-- ==== Sys2Proof/Machine/Ops.lean ====
section
/-! DEFINITION. The shared operations of one core: registers and writes in flight, rings, banks, the store buffer, the
next instruction, opening and discarding a region; then taking a trap and returning from the handler. -/

namespace Sys2Proof.Machine

/-- Why an instruction ends before its own effect: a trap, a hold at issue for a cycle, a hold while lines of the scratchpad are copied
(R358), or another next state (a page fault at its commit). -/
inductive Stop where
  | trap (t : Trap)
  | hold
  | copy (addrs : List Nat)
  | goto (s : State)
  deriving DecidableEq, Repr

/-- The result of an operation that may stop the instruction. -/
abbrev Res (α : Type) := Except Stop α

/-- A trap with its cause and TVAL. -/
def trapR {α : Type} (c : Cause) (v : Word) : Res α := .error (.trap ⟨c, v⟩)
/-- An ACCESS trap with its reason code. -/
def access {α : Type} (n : Nat) : Res α := .error (.trap ⟨.access, wd n⟩)
/-- The instruction is held at issue. -/
def holdR {α : Type} : Res α := .error .hold
/-- A check that traps unless it holds. -/
def need (b : Bool) (c : Cause) (v : Word) : Res Unit := if b then .ok () else trapR c v
/-- A hold unless a condition holds. -/
def needIdle (b : Bool) : Res Unit := if b then .ok () else holdR

/-! ### Code space (R36) -/

/-- The loaded code from a code address on, up to the end of the .text that holds it; none where no loaded .text does. -/
def Core.codeAt (c : Core) (pc : Nat) : List Byte :=
  match c.gaps.find? (fun g => decide (pc < g.2)) with
  | some g => if g.1 ≤ pc then [] else (c.code.drop pc).take (g.1 - pc)
  | none => c.code.drop pc
/-- The loaded code from the program counter on. -/
def Core.codeFrom (c : Core) : List Byte := c.codeAt c.pc.toNat
/-- The instruction word at the program counter. -/
def Core.instrWord (c : Core) : Word := wd (leNat (c.codeFrom.take 4))

/-! ### Registers (R43, R44, R45) -/

/-- STATUS.DCHK. -/
def Core.dchk (c : Core) : Bool := c.arch.status.getLsbD 2
/-- STATUS.INH: the core is in its trap handler. -/
def Core.inh (c : Core) : Bool := c.arch.status.getLsbD 12
/-- STATUS.RM. -/
def Core.rm (c : Core) : Rnd := rmOf c.arch.status
/-- STATUS.NSAT. -/
def Core.nsat (c : Core) : Bool := c.arch.status.getLsbD 5

/-- Whether an integer register is live; x0 always is, R43. -/
def Core.liveX (c : Core) (r : XReg) : Bool := r == 0 || c.arch.livex.getLsbD r
/-- Whether a lane register is bound as a stream register, R12. -/
def Core.bound (c : Core) (r : VReg) : Bool := decide (r.val < 4) && (nth c.arch.streams.toList r.val Stream.none).bound
/-- The stream of a register v0 to v3. -/
def Core.stream (c : Core) (n : Nat) : Stream := nth c.arch.streams.toList n Stream.none
/-- Whether a lane register is live; a bound stream register always is. -/
def Core.liveV (c : Core) (r : VReg) : Bool := c.bound r || c.arch.livev.getLsbD r

/-- The value of a read of a dead integer register with DCHK = 0: zero, or one that a register has held, R43. -/
def Core.deadX (c : Core) (r : XReg) : Word :=
  match Config.deadPick c.id.lh c.id.lc c.iseq r.val with
  | 0 => 0
  | n + 1 => nth c.heldX n 0
/-- The value of a read of a dead lane register with DCHK = 0. -/
def Core.deadV (c : Core) (r : VReg) : Lane :=
  match Config.deadPick c.id.lh c.id.lc c.iseq (32 + r.val) with
  | 0 => 0
  | n + 1 => nth c.heldV n 0

/-- The value an integer register reads as, R11, R43. -/
def Core.xval (c : Core) (r : XReg) : Word :=
  if r = 0 then 0 else if c.liveX r then c.arch.x[r] else c.deadX r
/-- The value a mask register reads as: k0 reads all ones, R11. -/
def Core.kval (c : Core) (k : KReg) : Word := if k = 0 then BitVec.allOnes 64 else c.arch.k[k]

/-- A read of an integer register, R43. -/
def Core.readX (c : Core) (r : XReg) : Res Word :=
  if !c.liveX r && c.dchk then trapR .deadread (wd r.val) else .ok (c.xval r)

/-- The kill of a last-use mark, R43. -/
def Core.killX (c : Core) (r : XReg) (last : Bool) : Core :=
  if last && r != 0 then { c with arch := { c.arch with livex := c.arch.livex &&& ~~~(1#32 <<< r.val) } } else c
/-- The kill of a last-use mark on a lane register; without effect on a bound one, R43. -/
def Core.killV (c : Core) (r : VReg) (last : Bool) : Core :=
  if last && !c.bound r then { c with arch := { c.arch with livev := c.arch.livev &&& ~~~(1#16 <<< r.val) } } else c

/-- A write that becomes visible `lat` cycles after its issue, with the flags it raises then, R44, R96. -/
def Core.write (c : Core) (now lat : Nat) (d : Dst) (fl : Flags) : Core :=
  { c with flights := c.flights ++ [⟨c.iseq, now, now + lat, c.pc, d, fl, false⟩] }
/-- A write of an integer register; one of x0 is discarded, R11. -/
def Core.writeX (c : Core) (now lat : Nat) (d : XReg) (v : Word) : Core :=
  if d = 0 then c else c.write now lat (.x d v) 0
/-- A write of a mask register; one of k0 is discarded, R11. -/
def Core.writeK (c : Core) (now lat : Nat) (d : KReg) (v : Word) (fl : Flags) : Core :=
  if d = 0 then (if fl = 0 then c else c.write now lat .none fl) else c.write now lat (.k d v) fl

/-- A value remembered as one that a register of the core has held, R43. -/
def Core.remember (c : Core) (w : Word) : Core := if c.heldX.contains w then c else { c with heldX := c.heldX ++ [w] }
/-- A lane value remembered. -/
def Core.rememberV (c : Core) (v : Lane) : Core := if c.heldV.contains v then c else { c with heldV := c.heldV ++ [v] }

/-- An integer register set at once, for results written at commit or at wake; x0 discards, R11, R44. -/
def Core.setX (c : Core) (d : XReg) (v : Word) : Core :=
  if d = 0 then c else
  { c.remember v with
    arch := { c.arch with x := c.arch.x.set d v, livex := c.arch.livex ||| (1#32 <<< d.val) }
    landX := c.landX.set d c.iseq }

/-- The flags of an instruction ORed into FFLAGS in a cycle, R96; a write of FFLAGS in that cycle comes first (R97). -/
def Core.raise (c : Core) (now : Nat) (fl : Flags) : Core :=
  if fl = 0 then c else
  { c with
    arch := { c.arch with fflags := c.arch.fflags ||| zx fl }
    raisedAt := now
    raised := (if c.raisedAt = now then c.raised else 0) ||| fl }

- - - - -

--- Work request ---
Copy out the data in full, exactly.

--- Solved exercise ---
-- ==== Sys2Proof/Machine/Ops.lean ====
section
/-! DEFINITION. The shared operations of one core: registers and writes in flight, rings, banks, the store buffer, the
next instruction, opening and discarding a region; then taking a trap and returning from the handler. -/

namespace Sys2Proof.Machine

/-- Why an instruction ends before its own effect: a trap, a hold at issue for a cycle, a hold while lines of the scratchpad are copied
(R358), or another next state (a page fault at its commit). -/
inductive Stop where
  | trap (t : Trap)
  | hold
  | copy (addrs : List Nat)
  | goto (s : State)
  deriving DecidableEq, Repr

/-- The result of an operation that may stop the instruction. -/
abbrev Res (α : Type) := Except Stop α

/-- A trap with its cause and TVAL. -/
def trapR {α : Type} (c : Cause) (v : Word) : Res α := .error (.trap ⟨c, v⟩)
/-- An ACCESS trap with its reason code. -/
def access {α : Type} (n : Nat) : Res α := .error (.trap ⟨.access, wd n⟩)
/-- The instruction is held at issue. -/
def holdR {α : Type} : Res α := .error .hold
/-- A check that traps unless it holds. -/
def need (b : Bool) (c : Cause) (v : Word) : Res Unit := if b then .ok () else trapR c v
/-- A hold unless a condition holds. -/
def needIdle (b : Bool) : Res Unit := if b then .ok () else holdR

/-! ### Code space (R36) -/

/-- The loaded code from a code address on, up to the end of the .text that holds it; none where no loaded .text does. -/
def Core.codeAt (c : Core) (pc : Nat) : List Byte :=
  match c.gaps.find? (fun g => decide (pc < g.2)) with
  | some g => if g.1 ≤ pc then [] else (c.code.drop pc).take (g.1 - pc)
  | none => c.code.drop pc
/-- The loaded code from the program counter on. -/
def Core.codeFrom (c : Core) : List Byte := c.codeAt c.pc.toNat
/-- The instruction word at the program counter. -/
def Core.instrWord (c : Core) : Word := wd (leNat (c.codeFrom.take 4))

/-! ### Registers (R43, R44, R45) -/

/-- STATUS.DCHK. -/
def Core.dchk (c : Core) : Bool := c.arch.status.getLsbD 2
/-- STATUS.INH: the core is in its trap handler. -/
def Core.inh (c : Core) : Bool := c.arch.status.getLsbD 12
/-- STATUS.RM. -/
def Core.rm (c : Core) : Rnd := rmOf c.arch.status
/-- STATUS.NSAT. -/
def Core.nsat (c : Core) : Bool := c.arch.status.getLsbD 5

/-- Whether an integer register is live; x0 always is, R43. -/
def Core.liveX (c : Core) (r : XReg) : Bool := r == 0 || c.arch.livex.getLsbD r
/-- Whether a lane register is bound as a stream register, R12. -/
def Core.bound (c : Core) (r : VReg) : Bool := decide (r.val < 4) && (nth c.arch.streams.toList r.val Stream.none).bound
/-- The stream of a register v0 to v3. -/
def Core.stream (c : Core) (n : Nat) : Stream := nth c.arch.streams.toList n Stream.none
/-- Whether a lane register is live; a bound stream register always is. -/
def Core.liveV (c : Core) (r : VReg) : Bool := c.bound r || c.arch.livev.getLsbD r

/-- The value of a read of a dead integer register with DCHK = 0: zero, or one that a register has held, R43. -/
def Core.deadX (c : Core) (r : XReg) : Word :=
  match Config.deadPick c.id.lh c.id.lc c.iseq r.val with
  | 0 => 0
  | n + 1 => nth c.heldX n 0
/-- The value of a read of a dead lane register with DCHK = 0. -/
def Core.deadV (c : Core) (r : VReg) : Lane :=
  match Config.deadPick c.id.lh c.id.lc c.iseq (32 + r.val) with
  | 0 => 0
  | n + 1 => nth c.heldV n 0

/-- The value an integer register reads as, R11, R43. -/
def Core.xval (c : Core) (r : XReg) : Word :=
  if r = 0 then 0 else if c.liveX r then c.arch.x[r] else c.deadX r
/-- The value a mask register reads as: k0 reads all ones, R11. -/
def Core.kval (c : Core) (k : KReg) : Word := if k = 0 then BitVec.allOnes 64 else c.arch.k[k]

/-- A read of an integer register, R43. -/
def Core.readX (c : Core) (r : XReg) : Res Word :=
  if !c.liveX r && c.dchk then trapR .deadread (wd r.val) else .ok (c.xval r)

/-- The kill of a last-use mark, R43. -/
def Core.killX (c : Core) (r : XReg) (last : Bool) : Core :=
  if last && r != 0 then { c with arch := { c.arch with livex := c.arch.livex &&& ~~~(1#32 <<< r.val) } } else c
/-- The kill of a last-use mark on a lane register; without effect on a bound one, R43. -/
def Core.killV (c : Core) (r : VReg) (last : Bool) : Core :=
  if last && !c.bound r then { c with arch := { c.arch with livev := c.arch.livev &&& ~~~(1#16 <<< r.val) } } else c

/-- A write that becomes visible `lat` cycles after its issue, with the flags it raises then, R44, R96. -/
def Core.write (c : Core) (now lat : Nat) (d : Dst) (fl : Flags) : Core :=
  { c with flights := c.flights ++ [⟨c.iseq, now, now + lat, c.pc, d, fl, false⟩] }
/-- A write of an integer register; one of x0 is discarded, R11. -/
def Core.writeX (c : Core) (now lat : Nat) (d : XReg) (v : Word) : Core :=
  if d = 0 then c else c.write now lat (.x d v) 0
/-- A write of a mask register; one of k0 is discarded, R11. -/
def Core.writeK (c : Core) (now lat : Nat) (d : KReg) (v : Word) (fl : Flags) : Core :=
  if d = 0 then (if fl = 0 then c else c.write now lat .none fl) else c.write now lat (.k d v) fl

/-- A value remembered as one that a register of the core has held, R43. -/
def Core.remember (c : Core) (w : Word) : Core := if c.heldX.contains w then c else { c with heldX := c.heldX ++ [w] }
/-- A lane value remembered. -/
def Core.rememberV (c : Core) (v : Lane) : Core := if c.heldV.contains v then c else { c with heldV := c.heldV ++ [v] }

/-- An integer register set at once, for results written at commit or at wake; x0 discards, R11, R44. -/
def Core.setX (c : Core) (d : XReg) (v : Word) : Core :=
  if d = 0 then c else
  { c.remember v with
    arch := { c.arch with x := c.arch.x.set d v, livex := c.arch.livex ||| (1#32 <<< d.val) }
    landX := c.landX.set d c.iseq }

/-- The flags of an instruction ORed into FFLAGS in a cycle, R96; a write of FFLAGS in that cycle comes first (R97). -/
def Core.raise (c : Core) (now : Nat) (fl : Flags) : Core :=
  if fl = 0 then c else
  { c with
    arch := { c.arch with fflags := c.arch.fflags ||| zx fl }
    raisedAt := now
    raised := (if c.raisedAt = now then c.raised else 0) ||| fl }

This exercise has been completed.